▸ PROBLEM TO SOLVE: Say how many lines in the entries contain "taken", giving only the number.

▸ EXERCISE INPUT:
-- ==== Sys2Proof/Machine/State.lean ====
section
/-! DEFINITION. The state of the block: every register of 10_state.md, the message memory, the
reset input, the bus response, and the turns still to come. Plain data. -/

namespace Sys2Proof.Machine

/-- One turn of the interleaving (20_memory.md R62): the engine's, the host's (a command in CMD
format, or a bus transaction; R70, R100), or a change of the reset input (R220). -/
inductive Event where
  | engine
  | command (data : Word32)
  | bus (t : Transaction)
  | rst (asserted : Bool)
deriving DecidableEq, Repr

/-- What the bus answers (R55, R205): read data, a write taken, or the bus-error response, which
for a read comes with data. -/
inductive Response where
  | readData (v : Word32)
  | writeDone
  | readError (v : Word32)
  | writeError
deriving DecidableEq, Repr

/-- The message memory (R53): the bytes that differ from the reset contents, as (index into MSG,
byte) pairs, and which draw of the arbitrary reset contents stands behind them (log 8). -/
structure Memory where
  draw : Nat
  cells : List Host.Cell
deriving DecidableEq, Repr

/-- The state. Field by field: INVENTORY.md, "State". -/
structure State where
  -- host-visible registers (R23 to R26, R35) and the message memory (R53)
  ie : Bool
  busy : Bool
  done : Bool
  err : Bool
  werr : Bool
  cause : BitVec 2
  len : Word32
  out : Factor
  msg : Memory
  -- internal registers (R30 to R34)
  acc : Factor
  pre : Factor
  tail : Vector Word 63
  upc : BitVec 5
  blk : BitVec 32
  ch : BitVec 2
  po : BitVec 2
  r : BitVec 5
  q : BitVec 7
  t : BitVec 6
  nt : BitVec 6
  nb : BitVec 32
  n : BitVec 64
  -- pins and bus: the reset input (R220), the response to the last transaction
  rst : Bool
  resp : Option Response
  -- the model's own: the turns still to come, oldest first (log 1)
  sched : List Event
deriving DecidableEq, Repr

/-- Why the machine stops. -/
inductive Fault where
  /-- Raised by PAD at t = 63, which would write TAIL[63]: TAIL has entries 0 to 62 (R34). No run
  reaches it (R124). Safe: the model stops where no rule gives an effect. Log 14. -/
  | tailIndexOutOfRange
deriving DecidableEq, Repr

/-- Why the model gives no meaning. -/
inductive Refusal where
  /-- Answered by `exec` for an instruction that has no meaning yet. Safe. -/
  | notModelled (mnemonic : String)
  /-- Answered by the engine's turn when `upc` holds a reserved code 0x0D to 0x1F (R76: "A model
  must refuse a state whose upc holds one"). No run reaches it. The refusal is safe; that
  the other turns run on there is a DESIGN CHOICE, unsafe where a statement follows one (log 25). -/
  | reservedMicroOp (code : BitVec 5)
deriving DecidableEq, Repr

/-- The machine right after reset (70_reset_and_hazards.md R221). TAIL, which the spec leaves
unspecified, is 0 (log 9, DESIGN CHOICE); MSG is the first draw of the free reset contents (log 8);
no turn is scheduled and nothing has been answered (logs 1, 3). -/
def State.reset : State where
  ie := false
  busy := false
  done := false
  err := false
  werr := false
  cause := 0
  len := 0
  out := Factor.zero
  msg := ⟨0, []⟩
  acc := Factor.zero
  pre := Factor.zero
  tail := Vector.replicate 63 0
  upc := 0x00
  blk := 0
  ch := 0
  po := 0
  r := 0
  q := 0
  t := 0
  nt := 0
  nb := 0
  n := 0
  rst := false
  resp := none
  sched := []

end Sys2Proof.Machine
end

...

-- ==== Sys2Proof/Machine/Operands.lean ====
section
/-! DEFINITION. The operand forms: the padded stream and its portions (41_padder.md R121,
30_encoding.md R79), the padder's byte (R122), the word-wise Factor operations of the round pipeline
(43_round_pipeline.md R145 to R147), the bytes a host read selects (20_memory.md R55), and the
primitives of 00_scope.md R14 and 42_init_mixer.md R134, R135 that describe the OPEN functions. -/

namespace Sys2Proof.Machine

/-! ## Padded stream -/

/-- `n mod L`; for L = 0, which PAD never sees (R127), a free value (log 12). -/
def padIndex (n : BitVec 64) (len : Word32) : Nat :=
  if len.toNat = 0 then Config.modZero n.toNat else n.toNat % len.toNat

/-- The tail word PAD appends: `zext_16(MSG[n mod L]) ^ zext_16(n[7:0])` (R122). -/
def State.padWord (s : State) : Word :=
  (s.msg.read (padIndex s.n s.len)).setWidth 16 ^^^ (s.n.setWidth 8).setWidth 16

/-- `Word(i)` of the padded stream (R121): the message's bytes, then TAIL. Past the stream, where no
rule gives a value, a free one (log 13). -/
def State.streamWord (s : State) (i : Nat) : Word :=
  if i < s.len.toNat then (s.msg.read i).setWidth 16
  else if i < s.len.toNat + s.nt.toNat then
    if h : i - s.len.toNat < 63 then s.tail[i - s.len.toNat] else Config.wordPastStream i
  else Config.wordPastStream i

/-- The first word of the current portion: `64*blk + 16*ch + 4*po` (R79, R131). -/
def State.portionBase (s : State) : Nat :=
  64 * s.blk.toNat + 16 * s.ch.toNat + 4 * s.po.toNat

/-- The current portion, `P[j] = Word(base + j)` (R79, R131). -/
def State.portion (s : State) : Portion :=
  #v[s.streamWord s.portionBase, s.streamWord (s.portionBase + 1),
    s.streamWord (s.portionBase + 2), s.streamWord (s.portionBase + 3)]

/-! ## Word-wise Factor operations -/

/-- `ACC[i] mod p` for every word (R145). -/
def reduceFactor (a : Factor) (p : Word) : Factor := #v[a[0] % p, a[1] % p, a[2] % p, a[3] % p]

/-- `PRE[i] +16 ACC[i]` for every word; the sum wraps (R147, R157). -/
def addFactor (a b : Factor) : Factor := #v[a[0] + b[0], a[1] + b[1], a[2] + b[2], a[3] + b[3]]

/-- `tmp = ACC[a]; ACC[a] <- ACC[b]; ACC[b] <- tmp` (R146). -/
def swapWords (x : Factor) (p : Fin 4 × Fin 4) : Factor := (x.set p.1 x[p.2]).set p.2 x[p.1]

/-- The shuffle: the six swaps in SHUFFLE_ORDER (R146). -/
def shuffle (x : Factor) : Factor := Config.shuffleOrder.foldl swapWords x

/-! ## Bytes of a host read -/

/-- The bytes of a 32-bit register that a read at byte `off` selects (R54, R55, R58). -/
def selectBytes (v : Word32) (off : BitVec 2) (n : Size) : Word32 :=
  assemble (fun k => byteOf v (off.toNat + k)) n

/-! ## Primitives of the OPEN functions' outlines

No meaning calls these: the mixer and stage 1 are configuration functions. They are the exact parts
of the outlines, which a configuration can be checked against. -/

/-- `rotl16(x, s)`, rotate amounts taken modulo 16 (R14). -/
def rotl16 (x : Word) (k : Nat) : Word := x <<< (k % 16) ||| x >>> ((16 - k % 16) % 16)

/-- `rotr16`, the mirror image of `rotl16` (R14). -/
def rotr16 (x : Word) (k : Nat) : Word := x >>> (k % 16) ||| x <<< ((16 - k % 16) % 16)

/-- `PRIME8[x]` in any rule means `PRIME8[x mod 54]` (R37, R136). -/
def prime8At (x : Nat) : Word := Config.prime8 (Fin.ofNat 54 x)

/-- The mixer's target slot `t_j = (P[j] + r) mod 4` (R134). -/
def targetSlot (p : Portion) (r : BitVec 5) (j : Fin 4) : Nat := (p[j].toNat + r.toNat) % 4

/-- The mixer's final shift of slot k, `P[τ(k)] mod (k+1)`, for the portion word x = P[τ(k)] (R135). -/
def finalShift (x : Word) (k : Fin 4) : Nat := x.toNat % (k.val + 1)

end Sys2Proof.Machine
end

---

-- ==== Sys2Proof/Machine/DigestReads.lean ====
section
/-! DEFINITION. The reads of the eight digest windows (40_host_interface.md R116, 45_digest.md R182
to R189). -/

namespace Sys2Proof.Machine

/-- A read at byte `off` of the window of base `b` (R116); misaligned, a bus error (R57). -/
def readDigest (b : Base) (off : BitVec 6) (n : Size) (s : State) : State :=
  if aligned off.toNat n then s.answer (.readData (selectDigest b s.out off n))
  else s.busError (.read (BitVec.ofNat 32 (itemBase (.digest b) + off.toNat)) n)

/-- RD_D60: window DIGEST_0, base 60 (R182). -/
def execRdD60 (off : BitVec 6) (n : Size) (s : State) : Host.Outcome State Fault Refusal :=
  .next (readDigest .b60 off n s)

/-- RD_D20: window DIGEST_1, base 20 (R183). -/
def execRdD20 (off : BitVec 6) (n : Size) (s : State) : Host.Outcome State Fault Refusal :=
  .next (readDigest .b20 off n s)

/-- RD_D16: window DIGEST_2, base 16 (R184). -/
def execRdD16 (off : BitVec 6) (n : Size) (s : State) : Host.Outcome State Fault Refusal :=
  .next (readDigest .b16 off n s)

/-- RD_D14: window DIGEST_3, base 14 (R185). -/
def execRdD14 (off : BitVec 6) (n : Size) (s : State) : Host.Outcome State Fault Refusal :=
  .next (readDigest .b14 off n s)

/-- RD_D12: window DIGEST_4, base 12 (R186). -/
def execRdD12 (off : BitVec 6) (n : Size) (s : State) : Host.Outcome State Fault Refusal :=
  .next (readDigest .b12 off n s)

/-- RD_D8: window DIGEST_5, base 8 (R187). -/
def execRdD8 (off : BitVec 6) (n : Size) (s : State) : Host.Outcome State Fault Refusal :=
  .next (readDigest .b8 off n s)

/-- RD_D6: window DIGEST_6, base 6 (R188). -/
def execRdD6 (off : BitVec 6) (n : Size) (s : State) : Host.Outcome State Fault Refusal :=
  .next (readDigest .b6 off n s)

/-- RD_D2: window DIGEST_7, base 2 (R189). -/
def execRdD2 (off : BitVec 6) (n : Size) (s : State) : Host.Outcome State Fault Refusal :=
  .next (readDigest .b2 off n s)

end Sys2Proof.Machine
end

▸ EXPECTED ANSWER: 2